It isn't "corporate media" - it's capitalist media
New reporting from Semafor gives us our clearest picture yet of how big money shapes modern media.
It has been more than thirty years since the term “corporate media” first took hold in left political discourse. The first time I encountered it was in 1999 during the Seattle WTO protests; Indymedia, one of the more significant radical publishing forums of that era, emerged during the protests “to generate alternatives to the biases inherent in the corporate media controlled by profit”. Critiques of corporate media were a staple of Ralph Nader’s 2000 campaign as well. Of course NBC’s coverage of Nader was biased — it was a subsidiary of General Electric!
In those days the relationship between capital and the media was relatively simple. Most of the media was either controlled by a few major corporate conglomerates or in the process of joining one of them.

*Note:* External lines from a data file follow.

-- ==== Sys2Proof/Laws/Units.lean ====
section
/-! SUPPORT. What the shared operations of the units do, once for each: the rotator bit by bit (43_key_schedule.md R153), the
permutation unit and the rotator on a complement, a slice as a quotient, and a step of the Feistel core undone
(44_feistel_core.md R171). -/

namespace Sys2Proof.Machine

open Config (Tsel)

/-- What the rotator does, bit by bit (R153). -/
theorem blockBit_rotl28 (h : KeyHalf) (s : Nat) {j : Nat} (h1 : 1 ≤ j) (h28 : j ≤ 28) :
    blockBit (rotl28 h s) j = blockBit h ((j - 1 + s) % 28 + 1) := by
  have hj : j - 1 < 28 := by omega
  simp only [blockBit, rotl28, BitVec.getMsbD_rotateLeft]
  simp [hj]
  congr 1
  omega

/-- Two rotations are one by the sum. -/
theorem rotl28_rotl28 (h : KeyHalf) (a b : Nat) : rotl28 (rotl28 h a) b = rotl28 h (a + b) := by
  apply block_ext
  intro i h1 h28
  rw [blockBit_rotl28 _ _ h1 h28, blockBit_rotl28 _ _ (by omega) (by omega), blockBit_rotl28 _ _ h1 h28]
  congr 1
  omega

/-- The rotator commutes with the complement. -/
theorem rotl28_not (h : KeyHalf) (s : Nat) : rotl28 (~~~h) s = ~~~rotl28 h s := by
  apply block_ext
  intro i h1 h28
  rw [blockBit_not _ h1 h28, blockBit_rotl28 _ _ h1 h28, blockBit_rotl28 _ _ h1 h28, blockBit_not _ (by omega) (by omega)]

/-- The permutation unit commutes with the complement, for a table whose positions lie in its input (R213). -/
theorem permuteBlock_not {n m : Nat} (t : Tsel) (x : BitVec n) (hm : m ≤ 64)
    (ht : ∀ i < m, 1 ≤ (tables.table t).getD i 0 ∧ (tables.table t).getD i 0 ≤ n) :
    permuteBlock t m (~~~x) = ~~~permuteBlock t m x := by
  apply block_ext
  intro i h1 hi
  rw [blockBit_not _ h1 hi, blockBit_permuteBlock _ _ h1 hi hm, blockBit_permuteBlock _ _ h1 hi hm,
    blockBit_not _ (ht (i - 1) (by omega)).1 (ht (i - 1) (by omega)).2]

/-- A slice of a block, as a number (R11, R12). -/
theorem blockSlice_toNat {n : Nat} (x : BitVec n) (i j : Nat) :
    (blockSlice x i j).toNat = x.toNat / 2 ^ (n - j) % 2 ^ (j - i + 1) := by
  simp [blockSlice, BitVec.extractLsb'_toNat, Nat.shiftRight_eq_div_pow]

/-- The step on the exchanged pair undoes a step (R171). -/
theorem feistelStep_undo (k : RoundKey) (p : Half × Half) :
    (feistelStep k ((feistelStep k p).2, (feistelStep k p).1)) = (p.2, p.1) := by
  simp [feistelStep]

end Sys2Proof.Machine
end

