theorem splitAndRounds_succ (x : Block) (i : Fin 16) :
    splitAndRounds x (i + 1) = splitAndRounds x i ++ [.ksRound i] := by
  have hlast : (List.finRange 16).take (i + 1) = (List.finRange 16).take i ++ [i] := by
    rw [List.take_succ_eq_append_getElem (by simp), List.getElem_finRange]
    rfl
  simp [splitAndRounds, hlast]

/-- The halves after the split and `n` rounds are those of the schedule, and nothing but the unit output differs beside. -/
theorem execAll_splitAndRounds (s : State) (x : Block) {n : Nat} (hn : n ≤ 16) :
    ∃ v, execAll (splitAndRounds x n) s = .next ((s.setHalves (ksHalves x n)).present v) := by
  induction n with
  | zero => exact ⟨s.out, rfl⟩
  | succ n ih =>
    obtain ⟨v, hv⟩ := ih (by omega)
    rw [splitAndRounds_succ x ⟨n, hn⟩, execAll_concat _ hv]
    exact ⟨_, exec_ksRound_setHalves s x v ⟨n, hn⟩⟩

/-- What the round `i` shows after the split and the rounds before it. -/
theorem execAll_splitAndRounds_succ (s : State) (x : Block) (i : Fin 16) :
    execAll (splitAndRounds x (i + 1)) s =
      .next ((s.setHalves (ksHalves x (i + 1))).present (.w48 (roundKey x i))) := by
  obtain ⟨v, hv⟩ := execAll_splitAndRounds s x i.isLt.le
  rw [splitAndRounds_succ, execAll_concat _ hv, exec_ksRound_setHalves]

/-- Settles O24: the rounds run one after another thread the halves as the schedule does. -/
theorem keyschedIsSplitAndSixteenRounds : Obligations.KeyschedIsSplitAndSixteenRounds := by
  intro s x
  refine ⟨_, rfl, rfl, fun i => ⟨_, execAll_splitAndRounds_succ s x i, ?_, fun hi => ?_⟩⟩
  · rw [keySchedule_getElem]
    rfl
  · obtain rfl : i = 15 := Fin.ext hi
    exact ⟨rfl, rfl⟩

/-! ### What of a master key the schedule depends on (R150, R156) -/

/-- A permutation depends on the bits that its table lists, and on no others. -/
theorem permuteBlock_congr (t : Tsel) {x y : BitVec t.nIn} (h : ∀ p ∈ tables.table t, blockBit x p = blockBit y p) :
    permuteBlock t t.nOut x = permuteBlock t t.nOut y := by
  apply block_ext
  intro i h1 hi
  rw [blockBit_permuteBlock _ _ h1 hi (nOut_le_64 t), blockBit_permuteBlock _ _ h1 hi (nOut_le_64 t),
    h _ (table_getD_mem t (by omega))]

/-- How often the two tables of the parity drop list each position of a key (40_permutation.md R111). -/
theorem tablePc1_count : ∀ p < 65, 1 ≤ p → (tables.table .pc1C ++ tables.table .pc1D).count p =
    if p ∈ [8, 16, 24, 32, 40, 48, 56, 64] then 0 else 1 := by
  decide

/-- The parity drop lists no parity bit. -/
theorem mod_eight_of_mem_tablePc1 : ∀ p ∈ tables.table .pc1C ++ tables.table .pc1D, p % 8 ≠ 0 := by
  decide

/-- Two keys that differ in their parity bits only. -/
def SameButParity (x y : Block) : Prop := ∀ i, 1 ≤ i → i ≤ 64 → i % 8 ≠ 0 → blockBit x i = blockBit y i

theorem pc1C_of_sameButParity {x y : Block} (h : SameButParity x y) : pc1C x = pc1C y := by
  obtain ⟨-, hpos⟩ := table_length_and_positions .pc1C
  exact permuteBlock_congr .pc1C fun p hp =>
    h p (hpos p hp).1 (hpos p hp).2 (mod_eight_of_mem_tablePc1 p (List.mem_append_left _ hp))

theorem pc1D_of_sameButParity {x y : Block} (h : SameButParity x y) : pc1D x = pc1D y := by
  obtain ⟨-, hpos⟩ := table_length_and_positions .pc1D
  exact permuteBlock_congr .pc1D fun p hp =>
    h p (hpos p hp).1 (hpos p hp).2 (mod_eight_of_mem_tablePc1 p (List.mem_append_right _ hp))

/-- The schedule sees a key through its split halves only. -/
theorem keySchedule_of_sameButParity {x y : Block} (h : SameButParity x y) : keySchedule x = keySchedule y := by
  have hround : roundKey x = roundKey y := by
    funext i
    simp only [roundKey, ksHalves_eq_rotl28, pc1C_of_sameButParity h, pc1D_of_sameButParity h]
  rw [keySchedule, keySchedule, hround]

/-- SETKEY sees a key through its schedule only, the transients apart (R191 of 45_commands.md). -/
theorem execSetkey_agree_of_keySchedule {x y : Block} (h : keySchedule x = keySchedule y) (len : Len) (s : State) :
    AnswerAlike (execSetkey len x s) (execSetkey len y s) := by
  cases he : firstError s false len false with
  | some e => exact ⟨_, _, execSetkey_error he, execSetkey_error he, agree_refl _⟩
  | none =>
    have hrun : (s.runSchedule x).AgreeButTransients (s.runSchedule y) := agree_refl s
    exact ⟨_, _, execSetkey_success he, execSetkey_success he, respond_agree (commitKeys_agree hrun h) .ok 0⟩

/-- Settles O25: the parity drop lists no parity bit, and no check of a SETKEY reads the key. -/
theorem parityBitsIgnored : Obligations.ParityBitsIgnored := by
  refine ⟨fun p h1 h64 => tablePc1_count p (by omega) h1, fun x y h => ?_, fun x s hcf =>
    ⟨_, exec_setkey_success hcf x, rfl⟩⟩
  have hsched := keySchedule_of_sameButParity h
  exact ⟨hsched, execSetkey_agree_of_keySchedule hsched⟩

/-- Settles O26: both halves complement, and the compression with them. -/
theorem keyScheduleComplement : Obligations.KeyScheduleComplement := keySchedule_not_getElem

end Sys2Proof.Machine

/-! ### A SETKEY run one round a cycle (R158) -/

namespace Sys2Proof.Machine

/-- A cycle without reset of a busy iterative machine goes on with the command in progress. -/
theorem iterClock_busy {q : PortIn} {s : State} (hrst : q.rst = false) (hb : s.busy = true) :
    iterClock q s = s.quiet.iterBusy := by
  simp [iterClock, hrst, hb]

theorem iterRun_cons (q : PortIn) (qs : List PortIn) (s : State) : iterRun (q :: qs) s = iterRun qs (iterClock q s) := rfl

theorem iterRun_concat (qs : List PortIn) (q : PortIn) (s : State) :
    iterRun (qs ++ [q]) s = iterClock q (iterRun qs s) := by
  simp [iterRun]

theorem engineOf_setkey : engineOf 0x0102 = .schedule := rfl

theorem iterBusy_schedule {s : State} (h : engineOf s.cmdLatch = .schedule) : s.iterBusy = s.iterSchedule := by
  simp [State.iterBusy, h]

/-- The state of a SETKEY of the key `x` in progress, `n` rounds done, with the shadow file `sh`. -/
def State.atRound (s : State) (x : Block) (n : Nat) (sh : Vector RoundKey 16) : State :=
  { (s.accept 0x0102 x).setHalves (ksHalves x n) with ksN := BitVec.ofNat 5 n, rkSh := sh }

Those conglomerates, in turn, were significantly (and often wholly) reliant on the sponsorship of major profit-seeking corporations. Accordingly, the “corporate media” had a systematic business interest in shutting out political perspectives that were hostile to the bottom line of corporate America.
Thirty years ago, the left critique of corporate media gave us profound insight into the structure of capitalism’s ideological apparatus. But that was thirty years ago.
In the decades since, the media has undergone profound transformations. The internet in particular has often been a genuinely democratizing force, first during the Age of Blogs (Web 1.0) and then during the Age of Social Media (Web 2.0). But in both cases, capital has labored mightily to reassert its control of mass media. And capital’s strategies have changed, the critique of “corporate media” has not only lost its relevance — it has become a red herring that capital uses to its advantage.